Benefit of cutting the dependency on birth weight

The full model was also fitted to the combined data with the graph not cut as described in Section 3.4. Here, the low–birth weight outcome is allowed to influence this confounder imputation indirectly through the graph, as well as being implicitly accounted for in the prior parameters δ of x. This seems to result in large biases in the odds ratios for NO2, ethnicity and smoking (Tables 2 and 3, supplementary material available at Biostatistics online). This warns against applying a graphical model naïvely without considering whether its structure implicitly provides information about certain nodes.

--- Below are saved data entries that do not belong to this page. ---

-- ==== Sys2Proof/Machine/Operands.lean ====
section
/-! DEFINITION. The operand forms: the command codes an operation addresses, the device's register map, the fields of the
register words, and what an operation reads of the configuration. -/

namespace Sys2Proof.Machine

/-! ### Command codes (20_memory R19, 30_encoding R34) -/

/-- The channel that a legal SEL of RD_CH names (30_encoding R35). -/
def chanOf (sel : BitVec 4) : Fin 4 := ⟨sel.toNat % 4, Nat.mod_lt _ (by decide)⟩

/-- result-1 of channel ch: base(ch) = 2 * ch (20_memory R19). -/
def cmdResult1 (ch : Fin 4) : Cmd := BitVec.ofNat 8 (2 * ch.val)

/-- result-2 of channel ch: base(ch) + 1 (20_memory R19). -/
def cmdResult2 (ch : Fin 4) : Cmd := BitVec.ofNat 8 (2 * ch.val + 1)

/-- The threshold register that SEL names: 0x08 + which (30_encoding R34). -/
def cmdThreshold (sel : BitVec 4) : Cmd := 0x08 + sel.zeroExtend 8

/-- The thirteen registers of the document's map (20_memory R19). -/
inductive DeviceReg where
  | result1 (ch : Fin 4)
  | result2 (ch : Fin 4)
  | lowThreshold
  | highThreshold
  | configA
  | configB
  | deviceId
  deriving DecidableEq, Repr

/-- The register at a command code (20_memory R19); the codes that are not in the document have no name. -/
def deviceReg (cmd : Cmd) : Option DeviceReg :=
  match cmd.toNat with
  | 0x00 => some (.result1 0)
  | 0x01 => some (.result2 0)
  | 0x02 => some (.result1 1)
  | 0x03 => some (.result2 1)
  | 0x04 => some (.result1 2)
  | 0x05 => some (.result2 2)
  | 0x06 => some (.result1 3)
  | 0x07 => some (.result2 3)
  | 0x08 => some .lowThreshold
  | 0x09 => some .highThreshold
  | 0x0A => some .configA
  | 0x0B => some .configB
  | 0x11 => some .deviceId
  | _ => none

/-! ### The fields of the result words (30_encoding R30, R31) -/

/-- EXP = W1[15:12]. -/
def res1Exp (w1 : Word) : BitVec 4 := w1.extractLsb' 12 4

/-- MANTH = W1[11:0]. -/
def res1MantHigh (w1 : Word) : BitVec 12 := w1.extractLsb' 0 12

/-- MANTL = W2[15:8]. -/
def res2MantLow (w2 : Word) : BitVec 8 := w2.extractLsb' 8 8

/-- CNT = W2[7:4]. -/
def res2Cnt (w2 : Word) : BitVec 4 := w2.extractLsb' 4 4

/-- CRC = W2[3:0]. -/
def res2Crc (w2 : Word) : BitVec 4 := w2.extractLsb' 0 4

/-! ### The fields of a reading (30_encoding R32) -/

/-- EXP = RD[31:28]. -/
def rdExp (rd : BitVec 32) : BitVec 4 := rd.extractLsb' 28 4

/-- MANT = RD[27:8]. -/
def rdMant (rd : BitVec 32) : BitVec 20 := rd.extractLsb' 8 20

/-- CNT = RD[7:4]. -/
def rdCnt (rd : BitVec 32) : BitVec 4 := rd.extractLsb' 4 4

/-- CRC = RD[3:0]. -/
def rdCrc (rd : BitVec 32) : BitVec 4 := rd.extractLsb' 0 4

/-! ### What an operation reads of CFG (10_state R11) -/

/-- The entries, when every one holds a value. -/
def allEntries (m : Mat3 (Option NumQ)) : Option (Mat3 NumQ) := do
  let e00 ← m.e00
  let e01 ← m.e01
  let e02 ← m.e02
  let e10 ← m.e10
  let e11 ← m.e11
  let e12 ← m.e12
  let e20 ← m.e20
  let e21 ← m.e21
  let e22 ← m.e22
  some ⟨e00, e01, e02, e10, e11, e12, e20, e21, e22⟩

/-- What RD_XYZ and RD_XY read: the nine OPEN entries of M, each of which must hold a value (10_state R11). -/
def Cfg.coeffs (c : Cfg) : Option (Mat3 NumQ) := allEntries c.m

/-- What RD_RGB reads of CFG (45_operations R69). -/
structure RgbCfg where
  coeffs : Mat3 NumQ
  mrgb : Mat3 NumQ
  wx : NumQ
  wy : NumQ
  compandFn : CompandSel
  pow512 : Nat
  deriving DecidableEq, Repr

/-- CFG is well formed for RD_RGB: M, MRGB, WX, WY and POW512 hold values, WX != 0 and WY != 0 (10_state R11, 70 R85;
log 7). -/
def Cfg.rgb (c : Cfg) : Option RgbCfg := do
  let coeffs ← c.coeffs
  let mrgb ← allEntries c.mrgb
  let wx ← c.wx
  let wy ← c.wy
  let pow512 ← c.pow512
  if wx = 0 ∨ wy = 0 then none else some ⟨coeffs, mrgb, wx, wy, c.compandFn, pow512⟩

/-- What the operations that read DEVADDR and the hardwired entries only need of CFG: nothing can be missing
(10_state R11). -/
def Cfg.plain (_ : Cfg) : Option Unit := some ()

end Sys2Proof.Machine
end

Substantive interpretation

We conclude that in England and Wales there is a large increase in risk of low birth weight associated with maternal smoking (odds ratio [OR] 1.93 [1.79, 2.09]), South Asian ethnic groups (OR 2.6 [2.3, 2.91]), Black ethnic groups (OR 1.78 [1.5, 2.1]), other ethnic minorities (OR 1.55 [1.28, 1.84]), and decreasing social class. Conditionally on these factors, there does not seem to be an effect of exposure to environmental NO2 or SO2. These results are not inconsistent with the literature on the effects of pollution exposure on birth weight. While there are several studies suggesting associations between NO2, PM10, CO, and SO2 exposure and adverse birth outcomes, these vary in the definition of the exposure and outcome studied and the nature of the association. For example, Mannes found an association of CO and NO2 exposure in the first trimester of pregnancy with all birth weight in Sydney and Gouveia found an association of PM10 and CO exposure (but not NO2) in the first trimester with low birth weight for gestational age in São Paulo, whereas Hansen et al. (2007) found no association of NO2 or PM10 exposure with a reduction in birth weight in Brisbane.

Birth outcomes.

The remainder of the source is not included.